Kathleen Forance Johnson

November 29, 1998, Taipei

On February 4 of this year I wrote "We have just returned from a two-week trip through Northern Thailand and neighboring Laos. I might just as well say, "I’ve just been to weaver’s heaven and back again!" Within the area encompassed by the old Lan Na kingdom centered in Chiang Mai, Thailand, and extending into Northern Laos to its ancient capitol in Luang Prabang, a large number of diverse ethnic groups are found. Many have extremely old, rich and complex weaving traditions, and some maintain their vitality to this day in spite of modern economic and political disruptions. Over the borders in adjacent territories of Burma and of China’s Yunnan Province, as well as in Northeastern Thailand and Southern Laos, related ethnic groups and similar weaving technology and decorative traditions exist.

The region’s rivers, especially the Mekong, with its fertile plains, encouraged the development of agricultural communities and the movement of goods and people along a southern spur of the ancient trade routes which extended all the way from Persia to Canton and over which fibers, textiles and cultural ideas traveled. Having become familiar with India’s handloom textiles during the seven years I lived and worked there, I found myself often making mental comparisons and finding points of commonality and divergence. After all, Assam and other Indian states along the Burma border are not so far away.

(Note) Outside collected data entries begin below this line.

/-- "with no key pressed, stepping the key-wait instruction N times leaves the program counter unchanged ... and the destination
register unmodified" (R169, source example S8): over the `n` steps each timer falls by one for every tick, 0 staying 0, and of the
model's own input fields (log 2) the `n` settled inputs are used up and counted. -/
def Obligations.KeyWaitSpinsWhileNoKeyIsDown : Prop :=
  ∀ (x : Nibble) (s : State) (n : Nat), s.halted = false → s.pc.toNat + 1 < config.memSize →
    decodeWord (wordAtPc s) = .ldKey x → n ≤ s.inputs.length → (∀ inp ∈ s.inputs.take n, inp.keys = 0) →
    ∃ t, Sys2Proof.core.run n s = .next t ∧ KeepsAllBut [.delayTimer, .soundTimer, .host] s t ∧
      t.dt.toNat = s.dt.toNat - (s.inputs.take n).countP Input.tick ∧
      t.st.toNat = s.st.toNat - (s.inputs.take n).countP Input.tick ∧
      t.inputs = s.inputs.drop n ∧ t.drawn = s.drawn + n

/-- `LD Vx, DT`, `LD DT, Vx` and `LD ST, Vx` (R175, R176, R177): each reads or writes before the tick of its own step, which then
decrements the timer it read or the value just written, 0 staying 0. -/
def Obligations.TimerInstructions : Prop :=
  ∀ (x : Nibble) (s : State),
    (decodeWord (0xF#4 ++ x ++ 0x07#8) = .ldFromDt x ∧ ∃ t, exec (.ldFromDt x) s = .next t ∧ t.reg x = s.dt ∧
      (∀ r, r ≠ x → t.reg r = s.reg r) ∧ t.pc = s.pc + 2 ∧ KeepsAllBut [.pc, .regs] s t) ∧
    (decodeWord (0xF#4 ++ x ++ 0x15#8) = .ldToDt x ∧ ∃ t, exec (.ldToDt x) s = .next t ∧ t.dt = s.reg x ∧ t.pc = s.pc + 2 ∧
      KeepsAllBut [.pc, .delayTimer] s t) ∧
    (decodeWord (0xF#4 ++ x ++ 0x18#8) = .ldToSt x ∧ ∃ t, exec (.ldToSt x) s = .next t ∧ t.st = s.reg x ∧ t.pc = s.pc + 2 ∧
      KeepsAllBut [.pc, .soundTimer] s t) ∧
    (s.halted = false → s.pc.toNat + 1 < config.memSize →
      (wordAtPc s = 0xF#4 ++ x ++ 0x07#8 → ∃ t, step s = .next t ∧ t.reg x = s.dt ∧
        t.dt.toNat = s.dt.toNat - (if s.input.tick then 1 else 0)) ∧
      (wordAtPc s = 0xF#4 ++ x ++ 0x15#8 → ∃ t, step s = .next t ∧
        t.dt.toNat = (s.reg x).toNat - (if s.input.tick then 1 else 0)) ∧
      (wordAtPc s = 0xF#4 ++ x ++ 0x18#8 → ∃ t, step s = .next t ∧
        t.st.toNat = (s.reg x).toNat - (if s.input.tick then 1 else 0)))

/-! ## Reset, launch and invariants (10_state.md, 70_reset_and_hazards.md) -/

/-- What reset leaves (R44, R211). The glyph bytes rest on the spec's own D24, `I` and the framebuffer on D23; nothing is said of
the model's own fields. -/
def Obligations.ResetLeaves : Prop :=
  (∀ r, State.reset.reg r = 0) ∧ State.reset.i = 0 ∧ State.reset.pc = 0x200 ∧ State.reset.sp = 0 ∧
  (∀ k, State.reset.slot k = 0) ∧ State.reset.dt = 0 ∧ State.reset.st = 0 ∧
  (∀ a, State.reset.memByte a = if h : a < glyphTable.length then glyphTable[a] else 0) ∧ glyphTable.length = 80 ∧
  (∀ cx cy, State.reset.pixel cx cy = false) ∧ State.reset.halted = false ∧ State.reset.fault = none

/-- Reset by the host leaves the halted state, clears the record and the loaded program (R38, R210), and leaves the host's inputs
to the host (the model's choice, log 27). -/
def Obligations.HostResetRestoresReset : Prop :=
  ∀ s : State, KeepsAllBut [.host] State.reset s.hostReset ∧ Part.host.same s s.hostReset

/-- The load contract (R216) and the launch state (R218): an image of at most 3584 bytes lies at 0x200 on, and everything else is
as after reset; a longer one is refused, which rests on the spec's own D26 (U13). -/
def Obligations.LaunchLoadsTheImage : Prop :=
  ∀ image : List Byte,
    (image.length ≤ 3584 → ∃ t, launch image = .next t ∧
      (∀ a, t.memByte a = if 0x200 ≤ a ∧ a < 0x200 + image.length then image.getD (a - 0x200) 0 else State.reset.memByte a) ∧
      Memory.wf t.mem = true ∧ KeepsAllBut [.memory] State.reset t) ∧
    (3584 < image.length → launch image = .refused .imageTooLong)

/-- The word placed by `State.withFetchWord` is the very next one a step runs, from any state whose memory is in canonical form
(the model's own operation, log 25). -/
def Obligations.PlacedWordRunsNext : Prop :=
  ∀ (s : State) (w : Word), Memory.wf s.mem = true →
    step (s.withFetchWord 16 w.toNat) = finish (exec (decodeWord w) (s.withFetchWord 16 w.toNat))

/-- A jump to its own address is the endless loop: the state no longer changes but for the timers (R101, R226; the convention is
the spec's own D32) and the model's own input fields (log 2). -/
def Obligations.SelfJumpOnlyCountsTimers : Prop :=
  ∀ (s : State) (k : Nat), atSelfJump s = true →
    ∃ t, Sys2Proof.core.run k s = .next t ∧ atSelfJump t = true ∧ KeepsAllBut [.delayTimer, .soundTimer, .host] s t

/-- The invariant holds after reset. -/
def Obligations.InvariantAtReset : Prop := Inv State.reset

/-- Every step keeps the invariant: memory stays in canonical form (the model's own form, log 24), and the core is halted exactly
when a fault is recorded (R35, R187). -/
def Obligations.StepKeepsInvariant : Prop := ∀ s t : State, Inv s → step s = .next t → Inv t

/-- The bound on `pc` and the return addresses holds after reset. -/
def Obligations.PcBoundAtReset : Prop := PcInRange State.reset

/-- Every step keeps `pc` at most 0x10FE and every return address at most `MEM_SIZE`, so no arithmetic on `pc` ever wraps (R27). The
bound rests on the spec's own D1, D2, D27. -/
def Obligations.StepKeepsPcBound : Prop := ∀ s t : State, PcInRange s → step s = .next t → PcInRange t

/-! ## The return stack beyond one instruction (41_control_transfer.md) -/

/-- A slot above `sp` is dead: nothing can read it before a later `CALL` overwrites it (R103). Two states that differ in dead slots
only take the same step, and still differ in dead slots only. The numbering of the slots is the spec's own D28 (log 21). -/
def Obligations.DeadSlotsAreNeverRead : Prop :=
  ∀ (s t : State) (other : Vector Word 16), (∀ k ≤ s.sp.val, State.slot { s with stack := other } k = s.slot k) →
    step s = .next t →
    ∃ other' : Vector Word 16, step { s with stack := other } = .next { t with stack := other' } ∧
      ∀ k ≤ t.sp.val, State.slot { t with stack := other' } k = t.slot k
end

As a hand weaver and collector of textiles, I found traveling through this region fascinating and was nearly overwhelmed by the variety of handloom textiles on display for sale in the local markets of Chiang Mai, Vientiane and Luang Prabang. Added to this is the current extremely favorable dollar exchange rate which makes this a prime time for "textile junkies" to be traveling and collecting a good range of reasonably-priced textiles. Antique textiles are more expensive but even they are half the price they would have been six months ago. With some pre-planning and willingness to adjust to variable local accommodations, a trip to these textile centers can be undertaken on a slim budget.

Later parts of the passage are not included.